Emanuele Pesoli

Personal information
- Full name: Emanuele Pesoli
- Date of birth: August 31, 1980 (age 45)
- Place of birth: Anagni, Italy
- Height: 6 ft 2 in (1.88 m)
- Position: Defender

Senior career*
- Years: Team / Apps / (Gls)
- 1998–2000: Anagni / 42 / (2)
- 2000–2002: Alzano / 18 / (2)
- 2002–2003: Tivoli / 16 / (1)
- 2003: Ancona / 0 / (0)
- 2003–2004: → Frascati (loan) / 30 / (7)
- 2004–2005: Vittoria / 14 / (0)
- 2005–2007: Vicenza / 45 / (1)
- 2007–2008: Venezia / 29 / (1)
- 2008–2010: Cittadella / 68 / (5)
- 2010–2011: Varese / 36 / (2)
- 2011–2012: Siena / 9 / (0)
- 2012–2013: Verona / 0 / (0)
- 2013–2014: Carpi / 36 / (1)
- 2014–2016: Pescara / 12 / (0)
- 2016: L'Aquila / 0 / (0)

Managerial career
- 2022–2023: Viterbese

= Emanuele Pesoli =

Italian footballer (born 1980)

Emanuele Pesoli (born August 31, 1980) is an Italian football coach and former player, most recently in charge as manager of Serie C club Viterbese.

==Playing career==
A defender, Pesoli started his career with hometown club Anagni. He successively moved up the divisions, reaching professional football level in 2002 with Serie C2 club Tivoli. In 2005 he made his Serie B debut with Vicenza.

On 30 June 2010 he moved to A.S. Varese 1910.

Pesoli was signed by Siena in July 2011 in 2-year contract, for €410,000 (plus €50,000 agent fee), re-joining Paolo Grossi who joined the Tuscan team on 6 July for €1.1 million. Pesoli chose no.26 shirt for Siena.

He was signed by Serie B newcomer Verona on 20 July 2012 in-2 tear deal for free, again re-joining Grossi. Pesoli played for Verona in friendly matches. Due to his ban, Pesoli did not play any competitive game for Verona in 2012–13 Serie B. Pesoli played once for the first team against the reserve team in October 2012. Verona promoted to Serie A in 2013.

On 5 July 2013 he was signed by Serie B newcomer Carpi.
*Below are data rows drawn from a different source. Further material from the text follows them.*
/-- R128: `irq` on the bits of the STATUS word and of IRQEN; a STATUS write with a 1 in a source's bit clears that bit, and one
with a 1 in every source's bit drops `irq`; DONE is also cleared by the next accepted command. -/
def Obligations.IrqIsEnabledDoneOrEnabledError : Prop :=
  (∀ s : State, s.irq = true ↔
    (s.status.word.getLsbD 1 = true ∧ s.irqen.getLsbD 0 = true) ∨
    ((s.status.word.getLsbD 3 = true ∨ s.status.word.getLsbD 4 = true ∨ s.status.word.getLsbD 5 = true) ∧
      s.irqen.getLsbD 1 = true)) ∧
  (∀ (s : State) (ms : List Move) (v : Word32), s.status.fsmLegal = true → s.rst = false →
    s.schedule = .host (.write 0x008 .bytes4 v) :: ms → ∃ t, step s = .next t ∧
      (∀ b ∈ [1, 3, 4, 5], v.getLsbD b = true → t.status.word.getLsbD b = false) ∧
      ((∀ b ∈ [1, 3, 4, 5], v.getLsbD b = true) → t.irq = false)) ∧
  (∀ s t : State, step s = .next t → s.status.busy = false → t.status.busy = true → t.status.done = false)

/-- R26: an error flag becomes 1 only under the conditions of R124, R125 and R126, and becomes 0 only by a STATUS write
with a 1 in its bit or by reset; so a command that completes clears none. -/
def Obligations.ErrorFlagsChangeOnlyAsListed : Prop :=
  ∀ s t : State, step s = .next t →
    let clearedBy (bit : Nat) := (∃ ms, s.schedule = .rstAssert :: ms) ∨
      ∃ ms v, s.schedule = .host (.write 0x008 .bytes4 v) :: ms ∧ v.getLsbD bit = true
    (s.status.errIllegal = true → t.status.errIllegal = false → clearedBy 3) ∧
    (s.status.errNokey = true → t.status.errNokey = false → clearedBy 4) ∧
    (s.status.errBusywr = true → t.status.errBusywr = false → clearedBy 5) ∧
    (s.status.errIllegal = false → t.status.errIllegal = true → s.status.busy = false ∧
      ∃ ms v, s.schedule = .host (.write 0x004 .bytes4 v) :: ms ∧ legal v = false) ∧
    (s.status.errNokey = false → t.status.errNokey = true → s.status.busy = false ∧ s.status.ksValid = false ∧
      ∃ ms v, s.schedule = .host (.write 0x004 .bytes4 v) :: ms ∧ legal v = true ∧ v.extractLsb' 0 8 = 0x16) ∧
    (s.status.errBusywr = false → t.status.errBusywr = true → s.status.busy = true ∧
      ∃ ms off v, s.schedule = .host (.write off .bytes4 v) :: ms ∧
        (off = 0x004 ∨ off = 0x010 ∨ off = 0x014 ∨ (0x020 ≤ off.toNat ∧ off.toNat < 0x040)))

/-! ## Who runs what -/

/-- A CMD write of a word that decodes to `i`, performed while BUSY = 0, is `exec` of `i` (R42, R108); what the step adds
is that the move is used up and the bus answers OK. -/
def Obligations.CmdWriteRunsTheDecodedCommand : Prop :=
  ∀ (s : State) (ms : List Move) (v : Word32) (i : Instr),
    s.status.fsmLegal = true → s.rst = false → s.status.busy = false → decodeWord v = .ok i →
    s.schedule = .host (.write 0x004 .bytes4 v) :: ms →
    step s = exec i { s with schedule := ms, bus := .written }

/-- The engine's move while BUSY = 1 is `exec` of the command that STATUS.OP names, with STATUS.ROUND as the index of an
ADDROUNDKEY (R109, R28, R31); what the step adds is that the move is used up. While BUSY = 0 the engine's move changes
nothing but the list of moves (R109, R140). That the engine moves when no move is listed, and that a move with nothing to do
is a step, is the model's choice (log 1). -/
def Obligations.EngineMoveRunsTheCommandInProgress : Prop :=
  (∀ (s : State) (i : Instr),
    s.status.fsmLegal = true → s.rst = false → s.status.busy = true → opcodeOf i = s.status.op →
    (s.status.op = 0x16 → ridxOf i = s.status.round) →
    (s.schedule = [] → step s = exec i s) ∧
    (∀ ms, s.schedule = .engine :: ms → step s = exec i { s with schedule := ms })) ∧
  (∀ s : State, s.status.fsmLegal = true → s.rst = false → s.status.busy = false →
    (s.schedule = [] → step s = .next s) ∧
    (∀ ms, s.schedule = .engine :: ms → step s = .next { s with schedule := ms }))

/-! ## The functions (files 40 to 44) -/

/-- R65: multiply is commutative, has 0 and 1, is associative, distributes over XOR, and every nonzero byte has exactly one
inverse. -/
def Obligations.MultiplyHasTheFieldLaws : Prop :=
  (∀ a b : Byte, multiply a b = multiply b a) ∧
  (∀ a : Byte, multiply a 0 = 0 ∧ multiply a 1 = a) ∧
  (∀ a b c : Byte, multiply (multiply a b) c = multiply a (multiply b c)) ∧
  (∀ a b c : Byte, multiply a (b ^^^ c) = multiply a b ^^^ multiply a c) ∧
  (∀ a : Byte, a ≠ 0 → ∃ b, multiply a b = 1 ∧ ∀ b', multiply a b' = 1 → b' = b)

/-- R66: xtime is a shift and a conditional XOR with 0x1B. -/
def Obligations.XtimeIsShiftAndConditionalXor : Prop :=
  (∀ a : Byte, xtime a = multiply 0x02 a ∧ xtime a = (a <<< 1) ^^^ (if a.getLsbD 7 then 0x1B else 0x00)) ∧
  xtime 0x80 = 0x1B ∧ xtime 0x57 = 0xAE

/-- R68: the laws and the listed values of inverse. -/
def Obligations.InverseIsTheFieldInverse : Prop :=
  inverse 0 = 0 ∧ (∀ a : Byte, a ≠ 0 → multiply a (inverse a) = 1) ∧
  inverse 0xFF = 0x1C ∧ inverse 0xF7 = 0x8C ∧ inverse 0x4F = 0x09 ∧ inverse 0x01 = 0x01 ∧
  (∀ a : Byte, inverse (inverse a) = a) ∧ Function.Bijective inverse

/-- R72 and R74: both affine transforms bit by bit, and that each undoes the other. -/
def Obligations.AffineTransformsAreInverse : Prop :=
  (∀ (x : Byte) (i : Fin 8), (affine x).getLsbD i.val =
    (x.getLsbD i.val ^^ x.getLsbD ((i.val + 4) % 8) ^^ x.getLsbD ((i.val + 5) % 8) ^^ x.getLsbD ((i.val + 6) % 8)
      ^^ x.getLsbD ((i.val + 7) % 8) ^^ (0x63 : Byte).getLsbD i.val)) ∧
  (∀ (x : Byte) (i : Fin 8), (inverseAffine x).getLsbD i.val =
    ((x ^^^ 0x63).getLsbD ((i.val + 2) % 8) ^^ (x ^^^ 0x63).getLsbD ((i.val + 5) % 8)
      ^^ (x ^^^ 0x63).getLsbD ((i.val + 7) % 8))) ∧
  (∀ x : Byte, inverseAffine (affine x) = x ∧ affine (inverseAffine x) = x)

/-- R77: the S-boxes are inverse bijections with no fixed and no complement fixed point. -/
def Obligations.SboxesAreInverseBijections : Prop :=
  (∀ x : Byte, inverseSbox (forwardSbox x) = x) ∧ (∀ x : Byte, forwardSbox (inverseSbox x) = x) ∧
  Function.Bijective forwardSbox ∧ Function.Bijective inverseSbox ∧
  (∀ x : Byte, forwardSbox x ≠ x ∧ forwardSbox x ≠ x ^^^ 0xFF) ∧ forwardSbox 0x00 = 0x63 ∧ inverseSbox 0x00 = 0x52

/-- R89: the inverse laws of the state transformations, that byte substitutions commute with row shifts, and that MC and
IMC are linear over XOR. -/
def Obligations.TransformationsHaveTheInverseLaws : Prop :=
  (∀ s k : ByteMatrix, invSubBytes (subBytes s) = s ∧ invShiftRows (shiftRows s) = s ∧ invMixColumns (mixColumns s) = s ∧
    addRoundKey (addRoundKey s k) k = s) ∧
  (∀ s : ByteMatrix, subBytes (shiftRows s) = shiftRows (subBytes s) ∧ subBytes (invShiftRows s) = invShiftRows (subBytes s) ∧
    invSubBytes (shiftRows s) = shiftRows (invSubBytes s) ∧
    invSubBytes (invShiftRows s) = invShiftRows (invSubBytes s)) ∧
  (∀ s k : ByteMatrix, mixColumns (addRoundKey s k) = addRoundKey (mixColumns s) (mixColumns k) ∧
    invMixColumns (addRoundKey s k) = addRoundKey (invMixColumns s) (invMixColumns k))

/-- R86 and R87: MixColumns and InvMixColumns element by element, with the constant matrices written out. -/
def Obligations.MixColumnsIsTheListedMatrixProduct : Prop :=
  let mf : List (List Byte) :=
    [[0x02, 0x03, 0x01, 0x01], [0x01, 0x02, 0x03, 0x01], [0x01, 0x01, 0x02, 0x03], [0x03, 0x01, 0x01, 0x02]]
  let mi : List (List Byte) :=
    [[0x0E, 0x0B, 0x0D, 0x09], [0x09, 0x0E, 0x0B, 0x0D], [0x0D, 0x09, 0x0E, 0x0B], [0x0B, 0x0D, 0x09, 0x0E]]
  let entry (m : List (List Byte)) (r k : Fin 4) : Byte := (m.getD r.val []).getD k.val 0
  ∀ (s : ByteMatrix) (r c : Fin 4),
    (mixColumns s).get r c = multiply (entry mf r 0) (s.get 0 c) ^^^ multiply (entry mf r 1) (s.get 1 c)
      ^^^ multiply (entry mf r 2) (s.get 2 c) ^^^ multiply (entry mf r 3) (s.get 3 c) ∧
    (invMixColumns s).get r c = multiply (entry mi r 0) (s.get 0 c) ^^^ multiply (entry mi r 1) (s.get 1 c)
      ^^^ multiply (entry mi r 2) (s.get 2 c) ^^^ multiply (entry mi r 3) (s.get 3 c) ∧
    (∀ k : Fin 4, multiply (entry mi r 0) (entry mf 0 k) ^^^ multiply (entry mi r 1) (entry mf 1 k)
      ^^^ multiply (entry mi r 2) (entry mf 2 k) ^^^ multiply (entry mi r 3) (entry mf 3 k) = if r = k then 1 else 0)

/-- R97: the recurrence of the round constant and its ten values. -/
def Obligations.RoundConstantsFollowTheRecurrence : Prop :=
  rc 1 = 0x01 ∧ (∀ i : Nat, 1 < i → rc i = multiply 2 (rc (i - 1)) ∧ rc i = xtime (rc (i - 1))) ∧
  (List.range 10).map (fun i => rc (i + 1)) = [0x01, 0x02, 0x04, 0x08, 0x10, 0x20, 0x40, 0x80, 0x1B, 0x36]

/-- R100 and R101: one round of the schedule byte by byte, and the schedule as ten such rounds from the key. -/
def Obligations.ScheduleFollowsTheRecursion : Prop :=
  (∀ (k : ByteMatrix) (r : Nat) (i : Fin 4), 1 ≤ r → r ≤ 10 →
    let w4 := k.get i 0 ^^^ forwardSbox (k.get (i + 1) 3) ^^^ (if i = 0 then rc r else 0x00)
    (nextKey k r).get i 0 = w4 ∧ (nextKey k r).get i 1 = w4 ^^^ k.get i 1 ∧
    (nextKey k r).get i 2 = w4 ^^^ k.get i 1 ^^^ k.get i 2 ∧
    (nextKey k r).get i 3 = w4 ^^^ k.get i 1 ^^^ k.get i 2 ^^^ k.get i 3) ∧
  (∀ key : ByteMatrix, (expand key)[0] = key ∧
    ∀ (r : Nat) (h : r < 10), (expand key)[r + 1] = nextKey (expand key)[r] (r + 1))

/-- R107: decryption undoes encryption under the same key, and encryption undoes decryption. -/
def Obligations.DecryptionInvertsEncryption : Prop :=
  ∀ m k : ByteMatrix, decryptBlock (encryptBlock m k) k = m ∧ encryptBlock (decryptBlock m k) k = m

/-! ## Acceptance and completion of the commands -/

/-- R108: what a CMD write performed while BUSY = 0 does with every one of the 2^32 words: an illegal word sets
ERR_ILLEGAL only (R124), a legal ADDROUNDKEY with KS_VALID = 0 sets ERR_NOKEY only (R125), any other is accepted. -/
def Obligations.CmdWriteAcceptsOrRejectsEveryWord : Prop :=
  ∀ (s : State) (ms : List Move) (v : Word32),
    s.status.fsmLegal = true → s.rst = false → s.status.busy = false →
    s.schedule = .host (.write 0x004 .bytes4 v) :: ms →
    let op : Byte := v.extractLsb' 0 8
    let ridx : BitVec 4 := v.extractLsb' 8 4
    let u : State := { s with schedule := ms, bus := .written }
    let goes (phase : Phase) (round : BitVec 4) : Status :=
      { s.status with busy := true, done := false, op := op, phase := phase, round := round }
    step s = .next
      (if legal v = false then { u with status := { s.status with errIllegal := true } }
      else if op = 0x16 then
        if s.status.ksValid then { u with status := goes .exec ridx }
        else { u with status := { s.status with errNokey := true } }
      else if op = 0x20 then
        { u with status := { goes .keyExp 1 with ksValid := false }, rk := s.rk.set 0 s.key }
      else if op = 0x30 then
        if s.status.ksValid then { u with status := goes .enc 0 }
        else { u with status := goes .keyExp 1, rk := s.rk.set 0 s.key }
      else if op = 0x31 then
        if s.status.ksValid then { u with status := goes .dec 10 }
        else { u with status := goes .keyExp 1, rk := s.rk.set 0 s.key }
      else { u with status := goes .exec 0 })

/-- GFMUL, GFINV, SBOX, INVSBOX complete (R70, R71, R79, R80): accepted while BUSY = 0, to (EXEC, 0); their EXEC step
writes GF_RESULT and completes (R110, R111); nothing else changes. -/
def Obligations.ByteCommandsComplete : Prop :=
  ∀ (i : Instr) (op : Byte) (result : Byte → Byte → Byte),
    (i, op, result) ∈ [(Instr.gfmul, (0x01 : Byte), multiply), (.gfinv, 0x02, fun a _ => inverse a),
      (.sbox, 0x03, fun a _ => forwardSbox a), (.invSbox, 0x04, fun a _ => inverseSbox a)] →
    ∀ s : State,
      (s.status.busy = false → exec i s = .next { s with
        status := { s.status with busy := true, done := false, op := op, phase := .exec, round := 0 } }) ∧
      (s.status.busy = true → s.status.phase = .exec → exec i s = .next { s with
        gfResult := result s.gfA s.gfB
        status := { s.status with busy := false, done := true, phase := .idle, round := 0 } })

/-- SUBBYTES to INVMIXCOLUMNS complete (R90 to R95): accepted while BUSY = 0, to (EXEC, 0); their EXEC step transforms
STATE and completes (R110, R111); nothing else changes. -/
def Obligations.StateCommandsComplete : Prop :=
  ∀ (i : Instr) (op : Byte) (transform : ByteMatrix → ByteMatrix),
    (i, op, transform) ∈ [(Instr.subBytes, (0x10 : Byte), subBytes), (.invSubBytes, 0x11, invSubBytes),
      (.shiftRows, 0x12, shiftRows), (.invShiftRows, 0x13, invShiftRows),
      (.mixColumns, 0x14, mixColumns), (.invMixColumns, 0x15, invMixColumns)] →
    ∀ s : State,
      (s.status.busy = false → exec i s = .next { s with
        status := { s.status with busy := true, done := false, op := op, phase := .exec, round := 0 } }) ∧
      (s.status.busy = true → s.status.phase = .exec → exec i s = .next { s with
        state := transform s.state
        status := { s.status with busy := false, done := true, phase := .idle, round := 0 } })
===Italian football scandal===
Pesoli was allegedly involved in the fixed match Varese-Siena as a player of Varese. The match was the second last match of 2010-11 Serie B and both teams were competing for the promotion. On 10 August 2012 he was suspended for 3 years due to 2011 Italian football scandal. Soon after the ban he started a hunger strike in front of FIGC headquarters. On 15 August 2012, he ended his hunger strike at the request of his doctor, who asked him to eat something. In January 2013 the ban was reduced to 10 months by Tribunale Nazionale di Arbitrato per lo Sport of CONI.

==Coaching career==
In 2017, after retirement, Pesoli took an coaching career and joined Pescara's youth coaching staff.

In November 2021, after having served as Giuseppe Pillon's assistant at Pescara, he was appointed in charge of the Under-19 team of Viterbese.
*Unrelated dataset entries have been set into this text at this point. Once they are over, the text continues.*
/-- Which offsets name which register: the register map read backwards, on aligned offsets. -/
theorem regAt_cases (off : BitVec 12) (ha : off.toNat % 4 = 0) :
    (regAt off = .id ∧ off = 0x000) ∨ (regAt off = .cmd ∧ off = 0x004) ∨ (regAt off = .status ∧ off = 0x008) ∨
      (regAt off = .irqen ∧ off = 0x00C) ∨ (regAt off = .gfA ∧ off = 0x010) ∨ (regAt off = .gfB ∧ off = 0x014) ∨
      (regAt off = .gfResult ∧ off = 0x018) ∨
      (∃ c : Fin 4, regAt off = .stateW c ∧ off.toNat = 0x020 + 4 * c.val) ∨
      (∃ c : Fin 4, regAt off = .keyW c ∧ off.toNat = 0x030 + 4 * c.val) ∨
      (∃ (r : Fin 11) (c : Fin 4), regAt off = .rkW r c ∧ off.toNat = 0x100 + 16 * r.val + 4 * c.val) ∨
      (regAt off = .reserved ∧
        (off.toNat = 0x01C ∨ (0x040 ≤ off.toNat ∧ off.toNat ≤ 0x0FC) ∨ 0x1B0 ≤ off.toNat)) := by
  have named : ∀ n : Nat, n < 4096 → off.toNat = n → off = BitVec.ofNat 12 n := by
    intro n hn h
    exact BitVec.eq_of_toNat_eq (by simp [h, Nat.mod_eq_of_lt hn])
  by_cases hl : off.toNat < 0x01C
  · have : off.toNat = 0x000 ∨ off.toNat = 0x004 ∨ off.toNat = 0x008 ∨ off.toNat = 0x00C ∨ off.toNat = 0x010 ∨
        off.toNat = 0x014 ∨ off.toNat = 0x018 := by omega
    rcases this with h | h | h | h | h | h | h <;> simp [regAt, named _ (by decide) h]
  · iterate 7 right
    by_cases h2 : 0x020 ≤ off.toNat ∧ off.toNat < 0x030
    · exact .inl ⟨⟨(off.toNat - 0x020) / 4, by omega⟩, regAt_stateW (by simp only; omega), by simp only; omega⟩
    right
    by_cases h3 : 0x030 ≤ off.toNat ∧ off.toNat < 0x040
    · exact .inl ⟨⟨(off.toNat - 0x030) / 4, by omega⟩, regAt_keyW (by simp only; omega), by simp only; omega⟩
    right
    by_cases h4 : 0x100 ≤ off.toNat ∧ off.toNat < 0x1B0
    · exact .inl ⟨⟨(off.toNat - 0x100) / 16, by omega⟩, ⟨(off.toNat - 0x100) % 16 / 4, by omega⟩,
        regAt_rkW (by simp only; omega), by simp only; omega⟩
    · exact .inr ⟨regAt_reserved ha (by omega), by omega⟩

/-! ## Host transactions and the step of the machine -/

theorem performed_read {off : BitVec 12} {size : AccessSize} :
    (Transaction.read off size).performed = true ↔ size = .bytes4 ∧ off.toNat % 4 = 0 := by
  simp [Transaction.performed]

theorem performed_write {off : BitVec 12} {size : AccessSize} {v : Word32} :
    (Transaction.write off size v).performed = true ↔ size = .bytes4 ∧ off.toNat % 4 = 0 := by
  simp [Transaction.performed]

/-- A read leaves the state alone, but for the draw counter of a result register read while BUSY = 1 (R41, R47). -/
theorem memRead_state (off : BitVec 12) (s : State) :
    (memRead off s).2 = s ∨ (s.status.busy = true ∧ (memRead off s).2 = s.setDraws (s.draws + 1)) := by
  have result (v : Word32) : (readResult v s).2 = s ∨ (s.status.busy = true ∧ (readResult v s).2 = s.setDraws (s.draws + 1)) := by
    unfold readResult
    split
    next h => exact .inr ⟨h, rfl⟩
    next => exact .inl rfl
  unfold memRead
  split <;> first | exact .inl rfl | exact result _

theorem transact_read {off : BitVec 12} (ha : off.toNat % 4 = 0) :
    transact (.read off .bytes4) s = .next (hostRead off s) := by
  simp [transact, performed_read, ha]

theorem transact_write {off : BitVec 12} {v : Word32} (ha : off.toNat % 4 = 0) :
    transact (.write off .bytes4 v) s = memWrite off v (s.setBus .written) := by
  simp [transact, performed_write, ha]

theorem transact_unperformed {tr : Transaction} (h : tr.performed = false) :
    transact tr s = .next (s.setBus (.error 0)) := by
  simp [transact, h]

/-- Everything a host transaction can do. -/
theorem transact_next {tr : Transaction} (h : transact tr s = .next t) :
    (tr.performed = false ∧ t = s.setBus (.error 0)) ∨
      (∃ off, tr = .read off .bytes4 ∧ off.toNat % 4 = 0 ∧ t = hostRead off s) ∨
      (∃ off v, tr = .write off .bytes4 v ∧ off.toNat % 4 = 0 ∧ memWrite off v (s.setBus .written) = .next t) := by
  unfold transact at h
  split at h
  next hp =>
    split at h
    next off size =>
      obtain ⟨rfl, ha⟩ := performed_read.mp hp
      cases h; exact .inr (.inl ⟨off, rfl, ha, rfl⟩)
    next off size v =>
      obtain ⟨rfl, ha⟩ := performed_write.mp hp
      exact .inr (.inr ⟨off, v, rfl, ha, h⟩)
  next hp => cases h; exact .inl ⟨by simpa using hp, rfl⟩

/-- Everything a performed write can do: raise one error, run a command, update one register, or nothing (R42). -/
theorem memWrite_next {off : BitVec 12} {v : Word32} (ha : off.toNat % 4 = 0) (h : memWrite off v s = .next t) :
    (s.status.busy = true ∧ (off = 0x004 ∨ off = 0x010 ∨ off = 0x014 ∨ (0x020 ≤ off.toNat ∧ off.toNat < 0x040)) ∧
        t = raise .busywr s) ∨
      (s.status.busy = false ∧ off = 0x004 ∧ ∃ e, decodeWord v = .error e ∧ t = raise .illegal s) ∨
      (s.status.busy = false ∧ off = 0x004 ∧ ∃ i, decodeWord v = .ok i ∧ exec i s = .next t) ∨
      (off = 0x008 ∧ t = statusW1c v s) ∨
      (off = 0x00C ∧ t = s.setIrqen (v.extractLsb' 0 2)) ∨
      (s.status.busy = false ∧ off = 0x010 ∧ t = s.setGfA (byteOperand v)) ∨
      (s.status.busy = false ∧ off = 0x014 ∧ t = s.setGfB (byteOperand v)) ∨
      (s.status.busy = false ∧ ∃ c : Fin 4, off.toNat = 0x020 + 4 * c.val ∧ t = s.setState (unpack v c s.state)) ∨
      (s.status.busy = false ∧ ∃ c : Fin 4, off.toNat = 0x030 + 4 * c.val ∧ t = writeKeyWord v c s) ∨
      t = s := by
  have operand {f : State → State} (h : Host.Outcome.next (writeOperand f s) = (.next t : Host.Outcome State Fault Refusal)) :
      (s.status.busy = true ∧ t = raise .busywr s) ∨ (s.status.busy = false ∧ t = f s) := by
    unfold writeOperand at h
    split at h
    next hb => cases h; exact .inl ⟨hb, rfl⟩
    next hb => cases h; exact .inr ⟨by simpa using hb, rfl⟩
  rcases regAt_cases off ha with ⟨hr, ho⟩ | ⟨hr, ho⟩ | ⟨hr, ho⟩ | ⟨hr, ho⟩ | ⟨hr, ho⟩ | ⟨hr, ho⟩ | ⟨hr, ho⟩ |
    ⟨c, hr, ho⟩ | ⟨c, hr, ho⟩ | ⟨r, c, hr, ho⟩ | ⟨hr, ho⟩ <;> simp only [memWrite, hr] at h
  · cases h; iterate 9 right
    rfl
  · unfold writeCmd acceptWord at h
    split at h
    next hb => cases h; exact .inl ⟨hb, .inl ho, rfl⟩
    next hb =>
      have hb' : s.status.busy = false := by simpa using hb
      split at h
      next i hd => exact .inr (.inr (.inl ⟨hb', ho, i, hd, h⟩))
      next e hd => cases h; exact .inr (.inl ⟨hb', ho, e, hd, rfl⟩)
  · cases h; exact .inr (.inr (.inr (.inl ⟨ho, rfl⟩)))
  · cases h; exact .inr (.inr (.inr (.inr (.inl ⟨ho, rfl⟩))))
  · rcases operand h with ⟨hb, rfl⟩ | ⟨hb, rfl⟩
    · exact .inl ⟨hb, .inr (.inl ho), rfl⟩
    · iterate 5 right
      exact .inl ⟨hb, ho, rfl⟩
  · rcases operand h with ⟨hb, rfl⟩ | ⟨hb, rfl⟩
    · exact .inl ⟨hb, .inr (.inr (.inl ho)), rfl⟩
    · iterate 6 right
      exact .inl ⟨hb, ho, rfl⟩
  · cases h; iterate 9 right
    rfl
  · rcases operand h with ⟨hb, rfl⟩ | ⟨hb, rfl⟩
    · exact .inl ⟨hb, .inr (.inr (.inr ⟨by omega, by omega⟩)), rfl⟩
    · iterate 7 right
      exact .inl ⟨hb, c, ho, rfl⟩
  · rcases operand h with ⟨hb, rfl⟩ | ⟨hb, rfl⟩
    · exact .inl ⟨hb, .inr (.inr (.inr ⟨by omega, by omega⟩)), rfl⟩
    · iterate 8 right
      exact .inl ⟨hb, c, ho, rfl⟩
  · cases h; iterate 9 right
    rfl
  · cases h; iterate 9 right
    rfl

theorem engineTurn_next (h : engineTurn s = .next t) :
    (s.status.busy = true ∧ s.rst = false ∧ ∃ i, commandInProgress s.status = some i ∧ exec i s = .next t) ∨
      ((s.status.busy = false ∨ s.rst = true) ∧ t = s) := by
  unfold engineTurn at h
  split at h
  next hb =>
    obtain ⟨hb, hr⟩ : s.status.busy = true ∧ s.rst = false := by simpa using hb
    unfold engineStep at h
    split at h
    next i hi => exact .inl ⟨hb, hr, i, hi, h⟩
    next => cases h
  next hb =>
    cases h
    refine .inr ⟨?_, rfl⟩
    cases hbusy : s.status.busy <;> cases hrst : s.rst <;> simp_all

/-- Everything a step can do: the engine's move (asked for or, with no move listed, by default), a host transaction, or an
edge of the reset line; and only at a legal FSM state. -/
theorem step_next (h : step s = .next t) : s.status.fsmLegal = true ∧
    ((s.schedule = [] ∧ engineTurn s = .next t) ∨
      (∃ ms, s.schedule = .engine :: ms ∧ engineTurn (s.setSchedule ms) = .next t) ∨
      (∃ tr ms, s.schedule = .host tr :: ms ∧ s.rst = false ∧ transact tr (s.setSchedule ms) = .next t) ∨
      (∃ ms, s.schedule = .rstAssert :: ms ∧ t = resetEvent ((s.setSchedule ms).setRst true)) ∨
      (∃ ms, s.schedule = .rstRelease :: ms ∧ t = (s.setSchedule ms).setRst false)) := by
  unfold step advance at h
  split at h
  next hl =>
    refine ⟨hl, ?_⟩
    split at h
    next hs => exact .inl ⟨hs, h⟩
    next ms hs => exact .inr (.inl ⟨ms, hs, h⟩)
    next tr ms hs =>
      unfold hostTurn at h
      split at h
      next => cases h
      next hr => exact .inr (.inr (.inl ⟨tr, ms, hs, by simpa using hr, h⟩))
    next ms hs => cases h; exact .inr (.inr (.inr (.inl ⟨ms, hs, rfl⟩)))
    next ms hs => cases h; exact .inr (.inr (.inr (.inr ⟨ms, hs, rfl⟩)))
  next => cases h

theorem step_host {tr : Transaction} {ms : List Move} (hl : s.status.fsmLegal = true) (hr : s.rst = false)
    (hs : s.schedule = .host tr :: ms) : step s = transact tr (s.setSchedule ms) := by
  simp [step, advance, hl, hs, hostTurn, hr]

theorem step_engine {ms : List Move} (hl : s.status.fsmLegal = true) (hs : s.schedule = .engine :: ms) :
    step s = engineTurn (s.setSchedule ms) := by
  simp [step, advance, hl, hs]

theorem step_quiet (hl : s.status.fsmLegal = true) (hs : s.schedule = []) : step s = engineTurn s := by
  simp [step, advance, hl, hs]

theorem engineTurn_busy (hb : s.status.busy = true) (hr : s.rst = false) : engineTurn s = engineStep s := by
  simp [engineTurn, hb, hr]

end Sys2Proof.Machine
end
On 15 November 2022, following the dismissal of head coach Giacomo Filippi, Pesoli was promoted in charge of the first team of Viterbese on an interim basis. After having guided Viterbese for two games, he was permanently confirmed as head coach a week later. On 17 January 2023, after a string of negative results, Pesoli was dismissed from his role after just two months in charge of the team.